In order to adhere to the requirements set in place by the state, we as a district, are working diligently to finalize a solid plan for what the upcoming school year will look like. If a traditional start is not advisable by the state, we will be proposing a hybrid schedule for the 2020-2021 school season. Because Phase 2 only allows for 50% capacity in classrooms, we have decided the safest solution would be to split the school population in half.

NPSB school officials are asking the community to offer input on the new hybrid schedule for the 2020-2021 school season. We are encouraging parents, teachers, faculty and community members to fill out the survey below in order to help us gain insight to what would be the best choice if Natchitoches Schools went to a modified schedule in August. The survey is not a final vote on plans for the next school year and will only be used as a gauge to see what parents and students would be most comfortable with.

We will be accepting responses for the next few weeks. We are committed to the safety and success of our students and appreciate the support and participation of all parents, students, teachers and staff.

Please take the Survey – NPSB needs your input!
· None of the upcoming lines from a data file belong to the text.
/-- Host accesses and ring set-up, each under the conditions its rule gives: HOST_UNMAPPED_ACCESS (R21), BAR4_ACCESS by PF0 within one line and across
two (R258, R416), and its Unsupported Request where the address is not allowed, HIF_FN_WRITE (R256), RING_DESC_WRITE of a disabled ring and its
enabling (R260), DOORBELL (R262), EVENTS_LOST_RECORD (R277). Nothing else of the state changes but what is named. A doorbell that is malformed sets
DB_BAD and nothing else; one on a ring that is disabled or not active is ignored; an index that is not acceptable puts the ring into the error state
(R262). -/
def Obligations.HostAccessesComplete : Prop :=
  ((∀ (fn : Fin 16) (a : BitVec 48) (s : State), mapped s.memc.size a.toNat = false →
      exec (.hostUnmappedAccess fn a) s = .next { s with hif.cpl := { unsupported := true } }) ∧
    (∀ (off : BitVec 36) (acc : Access) (s : State),
      let a := (s.hif.fns.get 0).window.toNat + off.toNat
      s.inDram a (accBytes acc) = true → (s.protectedAt a && checkLine a (accBytes acc)) = false → a % 64 + accBytes acc ≤ 64 →
      ∃ q : MemReq, q.addr = a ∧ q.len = accBytes acc ∧ q.part = 0 ∧ q.port = 21 ∧ q.fn = some 0 ∧
        exec (.bar4Access 0 off acc) s =
          .next { s with memc.queues := s.memc.queues.upd (queueKey (a / 64 % 32 / 8) 0 21) (· ++ [q]), hif.cpl := {} }) ∧
    (∀ (off : BitVec 36) (acc : Access) (s : State),
      let a := (s.hif.fns.get 0).window.toNat + off.toNat
      let b := (a / 64 + 1) * 64
      s.inDram a (accBytes acc) = true → (s.protectedAt a && checkLine a (accBytes acc)) = false →
      64 < a % 64 + accBytes acc → a % 64 + accBytes acc ≤ 128 →
      ∃ q r : MemReq, q.addr = a ∧ q.len = b - a ∧ r.addr = b ∧ r.len = a + accBytes acc - b ∧ q.port = 21 ∧ r.port = 21 ∧
        exec (.bar4Access 0 off acc) s =
          .next { s with memc.queues := (s.memc.queues.upd (queueKey (a / 64 % 32 / 8) 0 21) (· ++ [q])).upd (queueKey (b / 64 % 32 / 8) 0 21) (· ++ [r]),
                         hif.cpl := {} }) ∧
    (∀ (fn : Fin 16) (off : BitVec 36) (acc : Access) (s : State),
      s.bar4Ok fn ((s.hif.fns.get fn.val).window.toNat + off.toNat) (accBytes acc) = false →
      exec (.bar4Access fn off acc) s = .next { s with hif.cpl := { unsupported := true } }) ∧
    (∀ (f : Fin 16) (reg : FnReg) (w : Word) (s : State),
      s.rangesOk f ((s.hif.fns.get f.val).withReg reg w) = true → s.fnEnabled f = false →
      exec (.hifFnWrite 0 f reg w) s = .next { s with hif.fns := s.hif.fns.set f.val ((s.hif.fns.get f.val).withReg reg w) }) ∧
    (∀ (fn : Fin 16) (r : BitVec 14) (i : Fin 8) (w : Word) (s : State),
      s.ringOwner r.toNat = some fn → (s.hif.rings.get r.toNat).enable = false → i ≠ 4 →
      exec (.ringDescWrite fn r i w) s = .next { s with hif.rings := s.hif.rings.set r.toNat ((s.hif.rings.get r.toNat).withWord i w) }) ∧
    (∀ (fn : Fin 16) (r : BitVec 14) (w : Word) (s : State),
      let g := (s.hif.rings.get r.toNat).withWord 4 w
      s.ringOwner r.toNat = some fn → (s.hif.rings.get r.toNat).enable = false → w.getLsbD 8 = true → s.ringOk fn g = true →
      exec (.ringDescWrite fn r 4 w) s =
        .next { s with hif.rings := s.hif.rings.set r.toNat { g with enable := true, armed := false, state := 1, head := 0, tail := 0, eseq := 0 } }) ∧
    (∀ (fn : Fin 16) (i : Nat) (v : BitVec 64) (s : State),
      let k := s.devRing fn i
      i < 8192 → i < (s.hif.fns.get fn.val).ringCount.toNat → (s.hif.rings.get k).enable = true → (s.hif.rings.get k).state = 1 →
      s.indexOk k (v.setWidth 32) = true → v.getLsbD 32 = false →
      exec (.doorbell fn (BitVec.ofNat 16 (8 * i)) 8 v) s =
        .next { s with hif.rings := s.hif.rings.upd k fun g =>
          if s.hostProduces k then { g with tail := v.setWidth 32 } else { g with head := v.setWidth 32 } }) ∧
    (∀ (fn : Fin 16) (k : Nat) (s : State), s.eventRing fn = some k → (s.hif.fns.get fn.val).lost ≠ 0 →
      ∃ t, exec (.eventsLostRecord fn) s = .next t ∧ (t.hif.fns.get fn.val).lost = 0 ∧ (t.hif.rings.get k).tail = (s.hif.rings.get k).tail + 1 ∧
        (t.hif.rings.get k).eseq = (s.hif.rings.get k).eseq + 1)) ∧
  ((∀ (fn : Fin 16) (off : BitVec 16) (size : Nat) (v : BitVec 64) (s : State),
      (size ≠ 8 ∨ off.toNat % 8 ≠ 0 ∨ (s.hif.fns.get fn.val).ringCount.toNat ≤ off.toNat / 8) →
      exec (.doorbell fn off size v) s = .next { s with hif.dbBad := true }) ∧
    (∀ (fn : Fin 16) (i : Nat) (v : BitVec 64) (s : State), i < 8192 → i < (s.hif.fns.get fn.val).ringCount.toNat →
      ((s.hif.rings.get (s.devRing fn i)).enable = false ∨ (s.hif.rings.get (s.devRing fn i)).state ≠ 1) →
      exec (.doorbell fn (BitVec.ofNat 16 (8 * i)) 8 v) s = .next s) ∧
    (∀ (fn : Fin 16) (i : Nat) (v : BitVec 64) (s : State),
      let k := s.devRing fn i
      i < 8192 → i < (s.hif.fns.get fn.val).ringCount.toNat → (s.hif.rings.get k).enable = true → (s.hif.rings.get k).state = 1 →
      s.indexOk k (v.setWidth 32) = false → (s.hif.fns.get fn.val).bound = false →
      ∃ t, exec (.doorbell fn (BitVec.ofNat 16 (8 * i)) 8 v) s = .next t ∧ (t.hif.rings.get k).state = 2 ∧ t.hif.ringError = true ∧
        (t.hif.rings.get k).head = (s.hif.rings.get k).head ∧ (t.hif.rings.get k).tail = (s.hif.rings.get k).tail))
2020-2021 Hybrid School Schedule Survey


3 thoughts on “School district needs input – Please complete the survey

  1. I taught in a school that went on 2 secessions a day. One shift was from 6 to 12 and the other was from 12 to 6. As a teacher, I had no problems. It was the students who had problems. During the first shift they were too sleepy to get much done. During the 2nd shift they were too tired at the end of the day. Also, the parents had problems with child care. Crime by teenagers went through the roof. I have no answers. I just know there is a lot to be considered before any decisions are made.

  2. In the 1970s, West Jefferson Parish High School had the same problem: Overcrowding because there weren’t enough schools. The solution was to have a morning shift of students who left for the day at lunchtime and an afternoon shift that came after the morning shift left. My late husband talked about what it was like. With time for only 4 classes per day, maybe students could devote more time to doing assignments. The current block schedule only allows students to attend 5 classes per day, and other than the fact that block classes are an hour and a half, I don’t see how going to morning and afternoon shifts would rob kids of much instructional time.

    Of course, students would probably only take the basics and not electives, unless an elective is vital to graduation. I think most of us can agree that the basics are math, science, history/social studies/civics, and English. The next school year is going to be a huge opportunity to decide what students really need to learn from Kindergarten to 12th grade. Parents who work will have their lives turned upside down, just like they did when we closed all the schools this spring.

    So many good things can come out of change. It’s hard, and we don’t usually want to do it. But this health crisis is a much-needed wake up call for school policy makers. Louisiana lags behind other states in technology. Providing educational technology for every student should be one of the goals of parish school boards, but it’s going to take hard work from our state-level educational agencies, too.

    Weren’t we promised “No Student Left Behind?” It’s time we demand this promise be fulfilled.